### Exercise data
-- ==== Sys2Proof/Machine/State.lean ====
section
/-! DEFINITION. The state of the machine as plain data: everything 10_state.md gives it, the reference model's
Coh, Mem, St and Q_p (20_memory.md R140, R144), the reset state, and the reasons a step can stop. -/

namespace Sys2Proof.Machine

open Sys2Proof

/-! ## Outcomes -/

/-- Why the machine stops with a fault. (An exception of an instruction is no such fault: it ends the run of its
logical processor and the machine goes on, R292.) -/
inductive Fault where
  /-- Raised by the step when the agenda or `cur` names a logical processor the system does not have. Safe. -/
  | noSuchProcessor
deriving DecidableEq, Repr

/-- Why the model gives an instruction no successor state. Each is safe: the model stops. The run of the processor
that meets one ends there and the system goes on (R378, D23). -/
inductive Refusal where
  /-- An instruction of the table whose meaning is not written yet. -/
  | notModelled (mnemonic : String)
  /-- Raised by the step for bytes outside the specification (R161, R5); the number is 0 for another opcode, 1 to 5
  for R161 (a) to (e). -/
  | outsideSpecification (which : Nat)
  /-- Raised by LFENCE, MFENCE and SFENCE with a REX, segment-override or 67H prefix when
  FENCE_IGNORES_PREFIXES is false (R161 (f)). -/
  | fencePrefix
  /-- Raised by fetch when an instruction's bytes pass the top of the address space (R22, D8). -/
  | fetchPastTop
  /-- Recorded when an instruction whose last byte is the topmost one has had its effect and pc moves past it: where
  it goes on is not given (R22, U17). -/
  | pcWraps
  /-- Raised by fetch when an instruction's bytes pass the limit of the code segment (D8). -/
  | fetchPastSegmentLimit
  /-- Raised by fetch when an instruction's bytes have no translation: an instruction-fetch fault is outside the
  source (R163). -/
  | fetchFault
  /-- Raised by fetch at an address with no memory behind it or of a device: the source gives no contents (R82). -/
  | fetchUnbacked
  /-- Raised by an access to WC memory (R149). -/
  | wcMemory
  /-- Raised by the non-temporal store step (R149). -/
  | nonTemporalStore
  /-- Raised by the string steps with fast-string operation enabled (R149). -/
  | fastString
  /-- Raised by a load, store or locked step at an address with no memory behind it: the source gives the case of
  a flush alone (R82, log 34). -/
  | unbackedAddress
  /-- Raised by a data access or an instruction fetch at a physical address of PA_BITS bits or more: the spec
  gives the machine no such address (R32, log 30). -/
  | outsidePhysicalSpace
  /-- Raised when a message is delivered whose ICR fields the source does not give (R305). -/
  | ipiModeNotGiven
deriving DecidableEq, Repr

/-! ## Registers -/

/-- A segment register as the abstract record of R24, with the D flag R157 reads. -/
structure SegReg where
  selector : W16
  base : W64
  limit : W32
  readable : Bool
  executable : Bool
  present : Bool
  usable : Bool
  dFlag : Bool
deriving DecidableEq, Repr

/-- The six segment registers (R24). -/
structure SegRegs where
  cs : SegReg
  ds : SegReg
  ss : SegReg
  es : SegReg
  fs : SegReg
  gs : SegReg
deriving DecidableEq, Repr

/-- EFLAGS (R23): IF, the direction flag of R246, and the rest, whose positions are not in the source. -/
structure Eflags where
  ifFlag : Bool
  dirFlag : Bool
  rest : W64
deriving DecidableEq, Repr

/-- The x87 FPU registers (R25). -/
structure Fpu where
  st : Vector (BitVec 80) 8
  sw : W16
  cw : W16
  tw : W16
  dp : W64
  ip : W64
deriving DecidableEq, Repr

/-- CR0: PG, CD and the rest (R26). -/
structure Cr0 where
  pg : Bool
  cd : Bool
  rest : W64
deriving DecidableEq, Repr

/-- CR4: MCE and the rest (R26). -/
structure Cr4 where
  mce : Bool
  rest : W64
deriving DecidableEq, Repr

/-- GDTR, LDTR, IDTR or the task register (R27). -/
structure TableReg where
  selector : W16
  base : W64
  limit : W32
deriving DecidableEq, Repr

/-- The debug registers (R28). -/
structure DebugRegs where
  dr0 : W64
  dr1 : W64
  dr2 : W64
  dr3 : W64
  dr6 : W64
  dr7 : W64
deriving DecidableEq, Repr

/-- The local APIC registers the source gives (R30), by the names of its boot example. -/
structure Apic where
  id : W32
  svr : W32
  icrLow : W32
  lvt3 : W32
deriving DecidableEq, Repr

/-- The local APIC registers by name (R30). -/
inductive ApicReg where
  | id | svr | icrLow | lvt3
deriving DecidableEq, Repr

/-- The model-specific registers of R29 by name. Of the MCA, MTRR, thermal and performance registers and the
last-branch-record stack there is one for every number, and there is one time stamp counter, since the source does not
say how many there are (N38, log 24, log 40). -/
inductive Msr where
  | apicBase | miscEnable | biosSignId | tscDeadline
  /-- An x2APIC MSR, by its offset from 802H (indices 802H to 83FH). -/
  | x2apic (offset : Fin 62)
  | mcgStatus | mcgCap
  | mca (n : Nat)
  | pat
  | mtrr (n : Nat)
  | clockModulation
  | thermal (n : Nat)
  | timeStamp
  | debugCtl
  /-- A word of the last-branch-record stack, which Proc.lbr holds (log 40). -/
  | lbr (n : Nat)
  | perf (n : Nat)
  | monitorFilterLineSize
  | efer
deriving DecidableEq, Repr

/-- Whose a copy of an MSR is: a logical processor's, or that of a core of a package (R40 to R43). -/
inductive MsrPlace where
  | own (p : Nat)
  | core (package core : Nat)
deriving DecidableEq, Repr

/-- A copy of an MSR. -/
structure MsrKey where
  msr : Msr
  place : MsrPlace
deriving DecidableEq, Repr

/-- A segment or TSS descriptor as plain data, with the flags the source names (R85, R92, log 36). -/
structure Descriptor where
  selector : W16
  seg : SegReg
  /-- Whether it describes a TSS. -/
  tss : Bool
  accessed : Bool
  /-- The B flag of a TSS descriptor. -/
  busy : Bool
deriving DecidableEq, Repr

/-! ## Hidden state -/

/-- The state of a cache line that is listed in St; a line that is not listed is Invalid (R140). -/
inductive LineState where
  | invalid | clean | modified
deriving DecidableEq, Repr

/-- An entry of Q_p (R144). -/
inductive QEntry where
  /-- A write of the n low bytes of v at physical address pa. -/
  | w (pa : Nat) (n : Nat) (v : W64)
  /-- A CLFLUSH of line l. -/
  | cf (l : Nat)
  /-- A CLFLUSHOPT of line l. -/
  | co (l : Nat)
  /-- A CLWB of line l. -/
  | cw (l : Nat)
  /-- An SFENCE marker. -/
  | sf
deriving DecidableEq, Repr

/-- The monitor hardware (R36, R264): a physical range, or triggered. -/
inductive Monitor where
  | triggered
  | armed (lo size : Nat)
deriving DecidableEq, Repr

/-- The states StopGrant is entered from and left to (R335). -/
inductive Resumable where
  | running | halted | mwaitWait
deriving DecidableEq, Repr

/-- The activity states of R31. -/
inductive Activity where
  | running | halted | waitForSipi | mwaitWait | shutdown
  | stopGrant (prev : Resumable)
deriving DecidableEq, Repr

/-- Where a processor stands in the hardware selection by BIPI and FIPI (R352). -/
inductive BootPhase where
  /-- The selection is over, or was not played. -/
  | done
  /-- No BIPI has been received yet. -/
  | arbitrating
  /-- It has selected itself as BSP and awaits its FIPI. -/
  | awaitingFipi
deriving DecidableEq, Repr

/-- The exceptions of R280, and the one of R267 whose identity the source does not give. -/
inductive ExcKind where
  | ud | gp | ss | pf | mc | unidentified
deriving DecidableEq, Repr

/-- The outcome Fault(p, kind, code, pc) that ends the run of a logical processor (R292, D10). -/
structure FaultRecord where
  kind : ExcKind
  code : Option W32
  pc : W64
deriving DecidableEq, Repr

/-! ## Abstract steps (42_referenced_instructions.md R240) -/

/-- The access widths of R72. -/
inductive Width where
  | w1 | w2 | w4 | w8
deriving DecidableEq, Repr

/-- A linear address: a constant, plus a register where one is named. -/
structure AddrExpr where
  base : Option Gpr
  disp : W64
deriving DecidableEq, Repr

/-- The conditions of the programs of 95_test_vectors.md section 3 (R247). -/
inductive Cond where
  | regZero (r : Gpr)
  | regBelow (r : Gpr) (v : W64)
deriving DecidableEq, Repr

### Problem to work on
Every line from the start of the material above through the line that contains "of the processor" must be written out exactly, with both ends included.

### Finished exercise
-- ==== Sys2Proof/Machine/State.lean ====
section
/-! DEFINITION. The state of the machine as plain data: everything 10_state.md gives it, the reference model's
Coh, Mem, St and Q_p (20_memory.md R140, R144), the reset state, and the reasons a step can stop. -/

namespace Sys2Proof.Machine

open Sys2Proof

/-! ## Outcomes -/

/-- Why the machine stops with a fault. (An exception of an instruction is no such fault: it ends the run of its
logical processor and the machine goes on, R292.) -/
inductive Fault where
  /-- Raised by the step when the agenda or `cur` names a logical processor the system does not have. Safe. -/
  | noSuchProcessor
deriving DecidableEq, Repr

/-- Why the model gives an instruction no successor state. Each is safe: the model stops. The run of the processor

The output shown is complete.